*Your assignment:*
Give again the lines of the data from its first line through the line with "next one. -/". Change nothing.

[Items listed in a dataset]

========

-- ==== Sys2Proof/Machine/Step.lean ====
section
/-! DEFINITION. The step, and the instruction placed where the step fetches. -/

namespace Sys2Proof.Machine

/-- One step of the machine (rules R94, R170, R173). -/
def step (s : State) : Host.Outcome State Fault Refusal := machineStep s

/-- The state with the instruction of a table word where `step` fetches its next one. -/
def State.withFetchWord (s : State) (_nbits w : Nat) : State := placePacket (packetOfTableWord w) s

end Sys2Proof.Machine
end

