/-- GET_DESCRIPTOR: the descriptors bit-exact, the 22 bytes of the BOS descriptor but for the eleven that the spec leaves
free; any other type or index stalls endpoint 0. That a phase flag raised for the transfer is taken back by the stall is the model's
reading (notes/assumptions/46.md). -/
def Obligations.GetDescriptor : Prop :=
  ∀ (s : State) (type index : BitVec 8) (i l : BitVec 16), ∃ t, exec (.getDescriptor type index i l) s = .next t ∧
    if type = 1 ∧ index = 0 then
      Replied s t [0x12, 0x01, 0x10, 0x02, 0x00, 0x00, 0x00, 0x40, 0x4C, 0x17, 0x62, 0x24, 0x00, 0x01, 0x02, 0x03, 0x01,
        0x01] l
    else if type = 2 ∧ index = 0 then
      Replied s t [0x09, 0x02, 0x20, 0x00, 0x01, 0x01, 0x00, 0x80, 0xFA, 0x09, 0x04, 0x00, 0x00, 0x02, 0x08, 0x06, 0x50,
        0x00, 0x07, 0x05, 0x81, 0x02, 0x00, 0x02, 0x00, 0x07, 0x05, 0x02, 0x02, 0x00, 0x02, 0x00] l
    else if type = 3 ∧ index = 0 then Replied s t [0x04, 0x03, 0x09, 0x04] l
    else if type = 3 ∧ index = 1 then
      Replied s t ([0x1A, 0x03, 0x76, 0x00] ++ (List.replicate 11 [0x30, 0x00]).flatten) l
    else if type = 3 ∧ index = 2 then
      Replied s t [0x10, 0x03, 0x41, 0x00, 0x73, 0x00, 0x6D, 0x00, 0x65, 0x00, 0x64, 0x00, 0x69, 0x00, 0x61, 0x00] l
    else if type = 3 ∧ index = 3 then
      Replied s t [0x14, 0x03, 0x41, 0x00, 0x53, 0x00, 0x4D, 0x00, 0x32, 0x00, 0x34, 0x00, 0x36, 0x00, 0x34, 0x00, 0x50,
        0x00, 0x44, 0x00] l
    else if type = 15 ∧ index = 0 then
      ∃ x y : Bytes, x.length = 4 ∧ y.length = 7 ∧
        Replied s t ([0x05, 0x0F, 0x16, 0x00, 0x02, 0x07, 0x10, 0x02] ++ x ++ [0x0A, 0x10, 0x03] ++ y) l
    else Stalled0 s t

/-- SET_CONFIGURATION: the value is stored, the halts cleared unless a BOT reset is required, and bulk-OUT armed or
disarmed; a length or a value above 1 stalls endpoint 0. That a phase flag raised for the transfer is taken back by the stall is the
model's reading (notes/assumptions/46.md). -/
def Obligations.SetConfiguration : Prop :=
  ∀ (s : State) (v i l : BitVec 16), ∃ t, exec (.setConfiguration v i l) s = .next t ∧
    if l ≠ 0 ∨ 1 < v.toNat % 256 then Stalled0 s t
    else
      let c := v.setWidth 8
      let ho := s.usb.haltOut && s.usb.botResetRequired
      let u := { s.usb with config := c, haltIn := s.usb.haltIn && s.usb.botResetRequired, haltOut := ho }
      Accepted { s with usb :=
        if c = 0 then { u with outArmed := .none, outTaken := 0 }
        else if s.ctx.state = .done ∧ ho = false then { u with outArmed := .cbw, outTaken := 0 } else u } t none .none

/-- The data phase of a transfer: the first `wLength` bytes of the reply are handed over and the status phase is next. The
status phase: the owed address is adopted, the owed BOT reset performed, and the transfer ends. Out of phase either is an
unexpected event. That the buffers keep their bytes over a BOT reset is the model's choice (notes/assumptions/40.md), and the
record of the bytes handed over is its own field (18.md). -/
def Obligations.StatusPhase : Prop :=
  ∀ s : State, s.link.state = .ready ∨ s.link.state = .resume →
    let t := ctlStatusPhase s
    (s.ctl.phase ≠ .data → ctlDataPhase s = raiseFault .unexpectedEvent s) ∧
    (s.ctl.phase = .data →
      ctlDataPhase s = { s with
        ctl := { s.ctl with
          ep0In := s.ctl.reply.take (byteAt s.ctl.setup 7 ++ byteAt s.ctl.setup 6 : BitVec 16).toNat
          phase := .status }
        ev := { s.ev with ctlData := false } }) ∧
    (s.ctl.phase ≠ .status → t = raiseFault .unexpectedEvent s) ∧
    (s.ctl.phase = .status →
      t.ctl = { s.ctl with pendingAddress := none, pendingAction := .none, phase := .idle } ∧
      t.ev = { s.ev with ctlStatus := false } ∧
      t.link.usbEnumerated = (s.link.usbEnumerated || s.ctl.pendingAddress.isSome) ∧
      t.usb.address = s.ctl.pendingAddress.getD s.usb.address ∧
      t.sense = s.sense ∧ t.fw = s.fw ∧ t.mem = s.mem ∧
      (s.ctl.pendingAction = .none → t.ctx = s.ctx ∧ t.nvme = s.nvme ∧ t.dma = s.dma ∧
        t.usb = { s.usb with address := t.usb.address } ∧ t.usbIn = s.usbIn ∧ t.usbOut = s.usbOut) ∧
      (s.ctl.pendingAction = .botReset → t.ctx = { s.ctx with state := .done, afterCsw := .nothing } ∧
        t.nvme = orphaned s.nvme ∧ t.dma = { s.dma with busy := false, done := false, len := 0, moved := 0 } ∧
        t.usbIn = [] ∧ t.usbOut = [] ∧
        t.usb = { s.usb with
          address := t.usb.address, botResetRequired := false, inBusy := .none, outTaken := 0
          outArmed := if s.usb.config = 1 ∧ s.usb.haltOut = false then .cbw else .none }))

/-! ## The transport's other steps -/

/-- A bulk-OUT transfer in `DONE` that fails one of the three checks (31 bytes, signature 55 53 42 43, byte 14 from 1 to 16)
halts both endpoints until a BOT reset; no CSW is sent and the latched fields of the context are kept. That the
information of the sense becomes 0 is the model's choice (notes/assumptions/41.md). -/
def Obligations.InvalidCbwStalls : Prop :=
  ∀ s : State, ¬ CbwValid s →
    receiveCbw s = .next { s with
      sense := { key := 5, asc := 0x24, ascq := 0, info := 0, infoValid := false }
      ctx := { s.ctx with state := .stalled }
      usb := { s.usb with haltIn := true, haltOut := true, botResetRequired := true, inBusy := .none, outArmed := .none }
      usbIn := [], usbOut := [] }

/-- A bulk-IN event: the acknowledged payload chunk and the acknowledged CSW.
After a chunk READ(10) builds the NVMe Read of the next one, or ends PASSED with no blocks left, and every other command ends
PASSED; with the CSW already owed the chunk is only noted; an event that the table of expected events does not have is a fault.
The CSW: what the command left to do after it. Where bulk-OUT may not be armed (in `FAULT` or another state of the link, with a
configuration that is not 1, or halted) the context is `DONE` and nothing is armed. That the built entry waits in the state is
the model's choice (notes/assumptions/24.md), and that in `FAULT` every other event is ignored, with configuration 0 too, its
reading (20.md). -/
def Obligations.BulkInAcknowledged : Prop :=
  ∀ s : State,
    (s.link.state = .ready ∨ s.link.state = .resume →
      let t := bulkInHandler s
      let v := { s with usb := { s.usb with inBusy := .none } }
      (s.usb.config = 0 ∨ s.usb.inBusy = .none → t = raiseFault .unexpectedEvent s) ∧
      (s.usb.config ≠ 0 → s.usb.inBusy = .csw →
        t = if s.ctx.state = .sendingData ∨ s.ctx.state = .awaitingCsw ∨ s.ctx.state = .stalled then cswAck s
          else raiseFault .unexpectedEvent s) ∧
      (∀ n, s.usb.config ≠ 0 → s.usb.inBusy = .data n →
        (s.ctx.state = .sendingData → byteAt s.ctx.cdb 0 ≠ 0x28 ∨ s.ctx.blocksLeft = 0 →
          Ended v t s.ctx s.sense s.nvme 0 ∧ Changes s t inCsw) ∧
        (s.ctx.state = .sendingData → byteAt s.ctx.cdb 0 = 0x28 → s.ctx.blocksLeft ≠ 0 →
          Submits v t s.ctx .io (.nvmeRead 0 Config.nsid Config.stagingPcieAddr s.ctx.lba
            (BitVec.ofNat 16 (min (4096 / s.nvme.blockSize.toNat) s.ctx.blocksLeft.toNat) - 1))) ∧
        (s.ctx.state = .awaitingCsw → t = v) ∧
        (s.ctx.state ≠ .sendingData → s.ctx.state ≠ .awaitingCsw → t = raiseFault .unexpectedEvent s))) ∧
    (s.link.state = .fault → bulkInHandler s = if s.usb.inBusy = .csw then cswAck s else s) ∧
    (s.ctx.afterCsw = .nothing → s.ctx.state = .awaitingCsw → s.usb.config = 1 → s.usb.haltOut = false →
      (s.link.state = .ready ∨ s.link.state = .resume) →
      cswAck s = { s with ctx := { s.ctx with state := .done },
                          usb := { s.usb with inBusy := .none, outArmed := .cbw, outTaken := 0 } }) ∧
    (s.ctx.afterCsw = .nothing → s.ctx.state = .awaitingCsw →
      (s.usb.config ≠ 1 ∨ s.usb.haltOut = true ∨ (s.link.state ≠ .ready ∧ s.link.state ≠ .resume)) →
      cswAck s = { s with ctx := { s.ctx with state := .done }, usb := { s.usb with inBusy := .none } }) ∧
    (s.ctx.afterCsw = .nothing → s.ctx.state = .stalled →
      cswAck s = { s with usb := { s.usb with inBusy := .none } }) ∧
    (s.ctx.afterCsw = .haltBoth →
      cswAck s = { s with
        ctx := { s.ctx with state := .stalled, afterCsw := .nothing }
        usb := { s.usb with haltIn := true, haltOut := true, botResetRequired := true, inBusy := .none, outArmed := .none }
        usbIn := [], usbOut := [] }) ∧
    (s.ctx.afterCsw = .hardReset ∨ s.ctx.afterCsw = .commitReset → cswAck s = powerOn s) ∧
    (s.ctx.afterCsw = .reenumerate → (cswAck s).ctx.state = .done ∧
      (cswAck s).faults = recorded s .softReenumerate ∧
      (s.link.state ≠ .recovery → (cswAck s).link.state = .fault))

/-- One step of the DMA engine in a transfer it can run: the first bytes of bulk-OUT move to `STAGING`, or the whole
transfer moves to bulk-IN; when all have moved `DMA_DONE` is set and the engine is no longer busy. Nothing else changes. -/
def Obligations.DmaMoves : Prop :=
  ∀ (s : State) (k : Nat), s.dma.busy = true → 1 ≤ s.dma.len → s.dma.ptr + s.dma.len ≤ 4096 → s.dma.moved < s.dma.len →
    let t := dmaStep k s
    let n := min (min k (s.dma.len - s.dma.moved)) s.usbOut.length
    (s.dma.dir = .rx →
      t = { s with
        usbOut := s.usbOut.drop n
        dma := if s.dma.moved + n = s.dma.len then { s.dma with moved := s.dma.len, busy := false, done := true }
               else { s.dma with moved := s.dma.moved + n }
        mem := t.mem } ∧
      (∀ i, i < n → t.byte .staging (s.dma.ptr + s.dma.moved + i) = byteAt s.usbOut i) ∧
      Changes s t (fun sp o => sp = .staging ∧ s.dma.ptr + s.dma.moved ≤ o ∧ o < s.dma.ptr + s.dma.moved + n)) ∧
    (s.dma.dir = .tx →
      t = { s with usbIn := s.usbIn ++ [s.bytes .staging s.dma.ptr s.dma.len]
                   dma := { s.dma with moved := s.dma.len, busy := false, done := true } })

========

*Result of the task:*
-- ==== Sys2Proof/Machine/Step.lean ====
section
/-! DEFINITION. The step, and the instruction placed where the step fetches. -/

namespace Sys2Proof.Machine

/-- One step of the machine (rules R94, R170, R173). -/
def step (s : State) : Host.Outcome State Fault Refusal := machineStep s

/-- The state with the instruction of a table word where `step` fetches its next one. -/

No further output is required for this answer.